── Extracted information

-- ==== Sys2Proof/Machine/Float.lean ====
section
/-! DEFINITION. The floating-point formats and exact arithmetic on their values (R140 to R148): decoding, encoding with round to
nearest even, and FP32 operations. -/

namespace Sys2Proof.Machine

/-- The value of a floating-point word: a finite value is ± `m` × 2^`e`. -/
inductive FV where
  | nan
  | inf (neg : Bool)
  | fin (neg : Bool) (m : Nat) (e : Int)
deriving DecidableEq, Repr

/-- A floating-point format (R140). -/
structure Fmt where
  ebits : Nat
  fbits : Nat
  bias : Nat
  /-- no infinity: every exponent code is finite but the single NaN magnitude (R141) -/
  noInf : Bool := false
deriving DecidableEq, Repr

/-- FP8 E4M3. -/
def fmtE4M3 : Fmt := { ebits := 4, fbits := 3, bias := 7, noInf := true }
/-- FP8 E5M2. -/
def fmtE5M2 : Fmt := { ebits := 5, fbits := 2, bias := 15 }
/-- BF16. -/
def fmtBF16 : Fmt := { ebits := 8, fbits := 7, bias := 127 }
/-- FP16. -/
def fmtFP16 : Fmt := { ebits := 5, fbits := 10, bias := 15 }
/-- FP32. -/
def fmtFP32 : Fmt := { ebits := 8, fbits := 23, bias := 127 }
/-- W24, the upper 24 bits of a binary32 word. -/
def fmtW24 : Fmt := { ebits := 8, fbits := 15, bias := 127 }

/-- The format of a code of R87 and R140. -/
def fmtOf : Nat → Fmt
  | 0 => fmtE4M3
  | 1 => fmtE5M2
  | 2 => fmtBF16
  | 3 => fmtFP16
  | 5 => fmtW24
  | _ => fmtFP32

/-- Bytes of an element by format code. -/
def fmtBytes : Nat → Nat
  | 0 | 1 => 1
  | 2 | 3 => 2
  | 5 => 3
  | 8 => 8
  | _ => 4

/-- +0. -/
def fv0 : FV := .fin false 0 0

/-- Exponent of the smallest normal value. -/
def Fmt.emin (f : Fmt) : Int := 1 - (f.bias : Int)

/-- The magnitude pattern of infinity, or of the NaN of a format without infinity. -/
def Fmt.infPat (f : Fmt) : Nat :=
  if f.noInf then 2 ^ (f.ebits + f.fbits) - 1 else (2 ^ f.ebits - 1) * 2 ^ f.fbits

/-- The sign bit. -/
def Fmt.signBit (f : Fmt) : Nat := 2 ^ (f.ebits + f.fbits)

/-- The canonical NaN (R140). -/
def Fmt.nanPat (f : Fmt) : Nat :=
  if f.noInf then f.infPat else if f.fbits = 2 then 0x7E else f.infPat + 2 ^ (f.fbits - 1)

/-- Read a word. -/
def Fmt.dec (f : Fmt) (w : Nat) : FV :=
  let neg := w / f.signBit % 2 == 1
  let mag := w % f.signBit
  if f.noInf && mag == f.infPat then .nan
  else if !f.noInf && decide (f.infPat < mag) then .nan
  else if !f.noInf && mag == f.infPat then .inf neg
  else
    let x := mag / 2 ^ f.fbits
    let m := mag % 2 ^ f.fbits
    if x = 0 then .fin neg m (f.emin - f.fbits) else .fin neg (m + 2 ^ f.fbits) (f.emin - f.fbits + (x - 1 : Nat))

/-- ⌊m ÷ 2^n⌋ rounded to nearest, ties to even. -/
def rneShift (m n : Nat) : Nat :=
  let q := m / 2 ^ n
  let r := m % 2 ^ n
  if n = 0 then m
  else if r > 2 ^ (n - 1) ∨ (r = 2 ^ (n - 1) ∧ q % 2 = 1) then q + 1 else q

/-- ⌊log₂⌋ of the magnitude of a non-zero finite value (R118). -/
def topExp (m : Nat) (e : Int) : Int := (Nat.log2 m : Int) + e

/-- The exponent of the last place of a magnitude in a format. -/
def Fmt.quantum (f : Fmt) (m : Nat) (e : Int) : Int := max (topExp m e) f.emin - f.fbits

/-- The magnitude pattern of `k` units of the last place 2^`q`. -/
def Fmt.magPat (f : Fmt) (k : Nat) (q : Int) : Nat := (q - (f.emin - f.fbits)).toNat * 2 ^ f.fbits + k

/-- The magnitude pattern of a finite magnitude, rounded to nearest even; infPat or beyond when it passes the largest
finite value (R145). -/
def Fmt.round (f : Fmt) (m : Nat) (e : Int) : Nat :=
  if m = 0 then 0
  else
    let q := f.quantum m e
    if q ≤ e then f.magPat (m * 2 ^ (e - q).toNat) q else f.magPat (rneShift m (q - e).toNat) q

/-- Write a value (R145, R146). -/
def Fmt.enc (f : Fmt) (v : FV) : Nat :=
  match v with
  | .nan => f.nanPat
  | .inf neg => if f.noInf then f.nanPat else f.infPat + (if neg then f.signBit else 0)
  | .fin neg m e =>
    let p := f.round m e
    if f.infPat ≤ p then (if f.noInf then f.nanPat else f.infPat + (if neg then f.signBit else 0))
    else p + (if neg then f.signBit else 0)

/-- Round to FP32, keeping the value. -/
def rnd32 (v : FV) : FV := fmtFP32.dec (fmtFP32.enc v)

/-- A value is finite. -/
def FV.isFin : FV → Bool
  | .fin _ _ _ => true
  | _ => false

/-- A value is ±0. -/
def FV.isZero : FV → Bool
  | .fin _ 0 _ => true
  | _ => false

/-- Sign changed. -/
def FV.neg : FV → FV
  | .nan => .nan
  | .inf n => .inf (!n)
  | .fin n m e => .fin (!n) m e

/-- Magnitude. -/
def FV.abs : FV → FV
  | .nan => .nan
  | .inf _ => .inf false
  | .fin _ m e => .fin false m e

/-- v × 2^n exactly (R148). -/
def FV.scale (v : FV) (n : Int) : FV :=
  match v with
  | .fin s m e => .fin s m (e + n)
  | x => x

/-- The exact product. -/
def FV.mul (a b : FV) : FV :=
  match a, b with
  | .nan, _ => .nan
  | _, .nan => .nan
  | .inf s, .inf t => .inf (s != t)
  | .inf s, .fin t m _ => if m = 0 then .nan else .inf (s != t)
  | .fin t m _, .inf s => if m = 0 then .nan else .inf (s != t)
  | .fin s m e, .fin t n f => .fin (s != t) (m * n) (e + f)

/-- The signed integer of a finite value in units of 2^`q`, for `q` at most its exponent. -/
def unitsOf (neg : Bool) (m : Nat) (e q : Int) : Int :=
  let k : Int := (m * 2 ^ (e - q).toNat : Nat)
  if neg then -k else k

/-- The exact sum; an exact zero is +0 unless both terms are −0. -/
def FV.add (a b : FV) : FV :=
  match a, b with
  | .nan, _ => .nan
  | _, .nan => .nan
  | .inf s, .inf t => if s = t then .inf s else .nan
  | .inf s, _ => .inf s
  | _, .inf t => .inf t
  | .fin s m e, .fin t n f =>
    if m = 0 ∧ n = 0 then .fin (s && t) 0 0
    else if m = 0 then .fin t n f
    else if n = 0 then .fin s m e
    else
      let q := min e f
      let k := unitsOf s m e q + unitsOf t n f q
      .fin (decide (k < 0)) k.natAbs q

/-- FP32 sum. -/
def add32 (a b : FV) : FV := rnd32 (a.add b)

/-- FP32 product. -/
def mul32 (a b : FV) : FV := rnd32 (a.mul b)

/-- FP32 fused multiply and add. -/
def fma32 (a b c : FV) : FV := rnd32 ((a.mul b).add c)

/-- a < b for values that are not NaN. -/
def FV.lt (a b : FV) : Bool :=
  match a, b with
  | .nan, _ => false
  | _, .nan => false
  | .inf s, .inf t => s && !t
  | .inf s, _ => s
  | _, .inf t => !t
  | .fin s m e, .fin t n f => decide (unitsOf s m e (min e f) < unitsOf t n f (min e f))

/-- The quotient of two finite values with non-zero divisor, with enough bits and a sticky bit below that one rounding to
any format of R140 is exact. -/
def divExact (s : Bool) (m : Nat) (e : Int) (t : Bool) (n : Nat) (f : Int) : FV :=
  if m = 0 then .fin (s != t) 0 0
  else
    let k := 64 + Nat.log2 n
    let x := m * 2 ^ k
    .fin (s != t) (2 * (x / n) + (if x % n = 0 then 0 else 1)) (e - f - k - 1)

/-- The quotient before rounding. -/
def FV.div (a b : FV) : FV :=
  match a, b with
  | .nan, _ => .nan
  | _, .nan => .nan
  | .inf _, .inf _ => .nan
  | .inf s, .fin t _ _ => .inf (s != t)
  | .fin s _ _, .inf t => .fin (s != t) 0 0
  | .fin s m e, .fin t n f =>
    if n = 0 then (if m = 0 then .nan else .inf (s != t)) else divExact s m e t n f

/-- FP32 quotient. -/
def div32 (a b : FV) : FV := rnd32 (a.div b)

/-- ⌊log₂|v|⌋ of a non-zero finite value. -/
def FV.top : FV → Option Int
  | .fin _ m e => if m = 0 then none else some (topExp m e)
  | _ => none

/-- The largest of the ⌊log₂⌋ of the finite non-zero values of a list. -/
def maxTop (l : List FV) : Option Int :=
  l.foldl (fun a v => match v.top, a with
    | some x, some y => some (max x y)
    | some x, none => some x
    | none, y => y) none

/-- The nearest integer of a finite value, ties to even. -/
def FV.toIntRne : FV → Int
  | .fin s m e =>
    let k : Int := (if 0 ≤ e then m * 2 ^ e.toNat else rneShift m (-e).toNat : Nat)
    if s then -k else k
  | _ => 0

/-- An integer as a value. -/
def fvInt (i : Int) : FV := .fin (decide (i < 0)) i.natAbs 0

/-- FP32 left fold of a sum. -/
def sum32 : List FV → FV
  | [] => fv0
  | v :: r => r.foldl add32 (rnd32 v)

/-- Signed value of a byte. -/
def sbyte (v : Nat) : Int := if v % 256 ≥ 128 then (v % 256 : Int) - 256 else (v % 256 : Int)

/-- Two's complement of a signed value in `w` bits. -/
def twos (w : Nat) (i : Int) : Nat := (i % (2 ^ w : Nat)).toNat

/-- Signed value of `w` bits. -/
def signedOf (w v : Nat) : Int := if v % 2 ^ w ≥ 2 ^ (w - 1) then (v % 2 ^ w : Int) - (2 ^ w : Nat) else (v % 2 ^ w : Int)

/-- A value clamped to a range. -/
def clampI (lo hi v : Int) : Int := max lo (min hi v)

end Sys2Proof.Machine
end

────

-- Exercise prompt --
Reproduce, character for character, only the lines of the preceding data that start at the line with "def Fmt.emin (f" and end at the line with "def Fmt.quantum (f", both included.

-- Result --
def Fmt.emin (f : Fmt) : Int := 1 - (f.bias : Int)

/-- The magnitude pattern of infinity, or of the NaN of a format without infinity. -/
def Fmt.infPat (f : Fmt) : Nat :=
  if f.noInf then 2 ^ (f.ebits + f.fbits) - 1 else (2 ^ f.ebits - 1) * 2 ^ f.fbits

/-- The sign bit. -/
def Fmt.signBit (f : Fmt) : Nat := 2 ^ (f.ebits + f.fbits)

/-- The canonical NaN (R140). -/
def Fmt.nanPat (f : Fmt) : Nat :=
  if f.noInf then f.infPat else if f.fbits = 2 then 0x7E else f.infPat + 2 ^ (f.fbits - 1)

/-- Read a word. -/
def Fmt.dec (f : Fmt) (w : Nat) : FV :=
  let neg := w / f.signBit % 2 == 1
  let mag := w % f.signBit
  if f.noInf && mag == f.infPat then .nan
  else if !f.noInf && decide (f.infPat < mag) then .nan
  else if !f.noInf && mag == f.infPat then .inf neg
  else
    let x := mag / 2 ^ f.fbits
    let m := mag % 2 ^ f.fbits
    if x = 0 then .fin neg m (f.emin - f.fbits) else .fin neg (m + 2 ^ f.fbits) (f.emin - f.fbits + (x - 1 : Nat))

/-- ⌊m ÷ 2^n⌋ rounded to nearest, ties to even. -/
def rneShift (m n : Nat) : Nat :=
  let q := m / 2 ^ n
  let r := m % 2 ^ n
  if n = 0 then m
  else if r > 2 ^ (n - 1) ∨ (r = 2 ^ (n - 1) ∧ q % 2 = 1) then q + 1 else q

/-- ⌊log₂⌋ of the magnitude of a non-zero finite value (R118). -/
def topExp (m : Nat) (e : Int) : Int := (Nat.log2 m : Int) + e

/-- The exponent of the last place of a magnitude in a format. -/
def Fmt.quantum (f : Fmt) (m : Nat) (e : Int) : Int := max (topExp m e) f.emin - f.fbits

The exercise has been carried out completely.